Saturday, August 19, 2023

International Pinot Noir Celebration, part II

The coach tour felt a little like a school trip and there was a rather amusing video about how the “motor coach” was cleaned in three different ways. Our destination was kept secret until the last minute. Since I was unfamiliar with any of the wineries in the area, the suspense was somewhat wasted on me. Eventually it was disclosed that we were going to Lingua Franca.


The bus stopped in the vineyard next to some well-maintained chardonnay vines and everyone hopped out and donned sunhats as the sun was beaming down and it was very warm. We were given a quick talk by Thomas Savre, the Director of Winemaking at Lingua Franca, who is French and has trained at many of the big names in Burgundy. Apparently Comte Lafon is a consultant at Lingua Franca and had been visiting earlier in the week. 

There were also contributions from other wine makers including Ken Wright, who was very experienced and knowledgeable. He mentioned that the vines grow down an extraordinary distance – something like a foot a year until they max out at around 20 feet down. This is why old vines are such a big deal – they’re rummaging around down there for all the interesting trace elements, which younger vines can’t do. I’d never really understood this before, so that was interesting to hear.

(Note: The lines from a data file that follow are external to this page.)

-- ==== Sys2Proof/Machine/Nvm.lean ====
section
/-! DEFINITION. The NVM block buffer unit, spec/40_nvm_block.md R74 to R91. -/

namespace Sys2Proof.Machine

open Sys2Proof

/-! ## The internal operations of R74 to R77 -/

/-- `OpenBlock(B, base)` (R74). -/
def openBlock (b : BlockId) (base : Nat) (s : State) : Res Unit :=
  if (s.block b).valid && decide ((s.block b).base.toNat = base) then .ok () s
  else
    (flashRead base s.cfg.wbs s).bind fun bytes s =>
      .ok () (s.setBlock b { valid := true, base := BitVec.ofNat 32 base, buf := bytes })

/-- `FlushBlock(B)` (R75): Decrypt first when CRYPTO_ENABLED, then ProgramBlock. -/
def flushBlock (b : BlockId) (s : State) : Res Bool :=
  if s.cfg.cryptoEnabled then
    (decrypt b s).bind fun ok s =>
      if ok then programBlock (s.block b).base.toNat (s.block b).buf s else .ok false s
  else programBlock (s.block b).base.toNat (s.block b).buf s

/-- `SwitchBlock(B, nb)` (R76); `none` is FAIL. -/
def switchBlock (b : BlockId) (nb : Nat) (s : State) : Res (Option BlockId) :=
  match b with
  | .boot =>
    (if s.gen.valid && decide (s.gen.base.toNat ≠ nb) then flushBlock .gen s else .ok true s).bind
      fun ok s =>
        if ok then (openBlock .gen nb s).bind fun _ s => .ok (some .gen) s else .ok none s
  | .gen =>
    if nb = s.cfg.bootBase then
      (openBlock .boot s.cfg.bootBase s).bind fun _ s => .ok (some .boot) s
    else
      (flushBlock .gen s).bind fun ok s =>
        if ok then (openBlock .gen nb s).bind fun _ s => .ok (some .gen) s else .ok none s

/-- The copying loop of `AddToBlock` (R77) with B at base `cb` and the next byte at offset `off`: it switches only when
another byte remains. -/
def copyBytes : BlockId → Nat → Nat → List Byte → State → Res Unit
  | _, _, _, [], s => .ok () s
  | b, cb, off, d :: ds, s =>
    if off = s.cfg.wbs then
      (switchBlock b (cb + s.cfg.wbs) s).bind fun r s =>
        match r with
        | none => raise .hwError s
        | some b' => copyBytes b' (cb + s.cfg.wbs) 1 ds (s.setBufByte b' 0 d)
    else copyBytes b cb (off + 1) ds (s.setBufByte b off d)

/-- The block that `AddToBlock` starts in: opened lazily, or switched to when open at another base (R77). -/
def enterBlock (b : BlockId) (cb : Nat) (s : State) : Res (Option BlockId) :=
  if (s.block b).valid then
    if (s.block b).base.toNat = cb then .ok (some b) s else switchBlock b cb s
  else (openBlock b cb s).bind fun _ s => .ok (some b) s

/-- `AddToBlock(B, a, data, n)` (R77). -/
def addToBlock (b : BlockId) (a : Nat) (data : List Byte) (s : State) : Res Unit :=
  (enterBlock b (blockBase s.cfg a) s).bind fun r s =>
    match r with
    | none => raise .hwError s
    | some b' => copyBytes b' (blockBase s.cfg a) (a - blockBase s.cfg a) data s

/-- The routing of NVM_WRITE: to the boot block if the block base is BOOT_BASE, else to the generic block (R80). -/
def routeWrite (a : Nat) (data : List Byte) (s : State) : Res Unit :=
  if blockBase s.cfg a = s.cfg.bootBase then addToBlock .boot a data s else addToBlock .gen a data s

/-- The body of NVM_WRITE (R80), with its data from DBUF or from an internal copy (R85). -/
def writeBody (a n : Nat) (data : State → Res (List Byte)) (s : State) : Res Unit :=
  if writeRangeOk s.cfg a n then (data s).bind fun bytes s => routeWrite a bytes s
  else raise .rangeError s

/-- The erase loop of R82: every entry that intersects `[a, a + n)`, in table order. -/
def eraseLoop (a n : Nat) : List Sector → State → Res Unit
  | [], s => .ok () s
  | e :: es, s =>
    if intersects e a n then
      (eraseSector e s).bind fun ok s => if ok then eraseLoop a n es s else raise .hwError s
    else eraseLoop a n es s

/-- The sum of the first `k` vector words of a boot block image. -/
def vectorSum (c : Config) (buf : List Byte) : Nat → Nat
  | 0 => 0
  | k + 1 => vectorSum c buf k + wordOf c buf (k * c.csBytes)

/-- `Checksum(s)` (R84). -/
def checksum (c : Config) (buf : List Byte) : Nat :=
  (2 ^ c.csWidth - vectorSum c buf c.csWordCount % 2 ^ c.csWidth) % 2 ^ c.csWidth

/-- The summing loop of NVM_VERIFY_CHECKSUM (R87): `n` words from word `k` on. -/
def verifySum : Nat → Nat → Nat → State → Res Nat
  | _, 0, sum, s => .ok sum s
  | k, n + 1, sum, s =>
    (flashRead (s.cfg.bootBase + k * s.cfg.csBytes) s.cfg.csBytes s).bind fun bytes s =>
      verifySum (k + 1) n ((sum + wordOf s.cfg bytes 0) % 2 ^ s.cfg.csWidth) s

/-- Flush a block if it is open, and make it INVALID once flushed (R89). -/
def commitBlock (b : BlockId) (s : State) : Res Unit :=
  if (s.block b).valid then
    (flushBlock b s).bind fun ok s => if ok then .ok () (s.setValid b false) else raise .hwError s
  else .ok () s

/-! ## The commands -/

/-- NVM_INIT (R79). -/
def execNvmInit (s : State) : Host.Outcome State Fault Refusal := .next (nvmInitBody s)

/-- NVM_WRITE (R80). A length above DBUF_SIZE is a RangeError before ARG_ADDR is read (spec/30_encoding.md R64). -/
def execNvmWrite (s : State) : Host.Outcome State Fault Refusal :=
  ((readArgLen s).bind fun n s =>
    if dataLenOk s.cfg n then (readArgAddr s).bind fun a s => writeBody a n (fun s => readData n s) s
    else raise .rangeError s).finish

/-- NVM_ERASE (R82). -/
def execNvmErase (s : State) : Host.Outcome State Fault Refusal :=
  ((readArgAddr s).bind fun a s =>
    (readArgLen s).bind fun n s =>
      if eraseRangeOk s.cfg a n then eraseLoop a n s.cfg.sectorTable s else raise .rangeError s).finish

/-- NVM_WRITE_CHECKSUM (R85). -/
def execNvmWriteChecksum (s : State) : Host.Outcome State Fault Refusal :=
  (if s.boot.valid then
    writeBody (s.cfg.bootBase + s.cfg.csOffset) s.cfg.csBytes
      (fun s' => .ok (serialize s.cfg (checksum s.cfg s.boot.buf)) s') s
  else .ok () s).finish

/-- NVM_VERIFY_CHECKSUM (R87). -/
def execNvmVerifyChecksum (s : State) : Host.Outcome State Fault Refusal :=
  ((verifySum 0 s.cfg.csWordCount 0 s).bind fun sum s =>
    (flashRead (s.cfg.bootBase + s.cfg.csOffset) s.cfg.csBytes s).bind fun bytes s =>
      .ok () (s.setResult
        (if (sum + wordOf s.cfg bytes 0) % 2 ^ s.cfg.csWidth = 0 then 1 else 0))).finish

/-- NVM_DONE (R89): the generic block first, the boot block last (spec/90_conflicts.md C1). -/
def execNvmDone (s : State) : Host.Outcome State Fault Refusal :=
  ((commitBlock .gen s).bind fun _ s => commitBlock .boot s).finish

/-- NVM_GET_USER_PROGRAM_BASE (R91). -/
def execNvmGetUserProgramBase (s : State) : Host.Outcome State Fault Refusal :=
  .next ((s.setResult (BitVec.ofNat 32 s.cfg.bootBase)).setStatus .ok)

end Sys2Proof.Machine
end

Then it was off to the Lingua Franca winery itself for a tasting followed by lunch. There was plenty of opportunity to mingle with the winemakers and other attendees and the atmosphere was convivial. The four course lunch was very impressive, especially given that it was served in a winery and not a place set up for fine dining. 

We tasted six wines from different producers and I enjoyed three of them in particular: the 2019 Ken Wright Cellars Tanager Vineyard, the 2021 Lingua Franca The Plow, and the 2019 SUNU Wines Matteri Vineyard. These were light, pretty and enjoyable, and not too alcoholic. But a quick check of the prices revealed that the going rate was around $75 a bottle. So much for my hope that Oregon pinot noir might replace my Burgundy habit!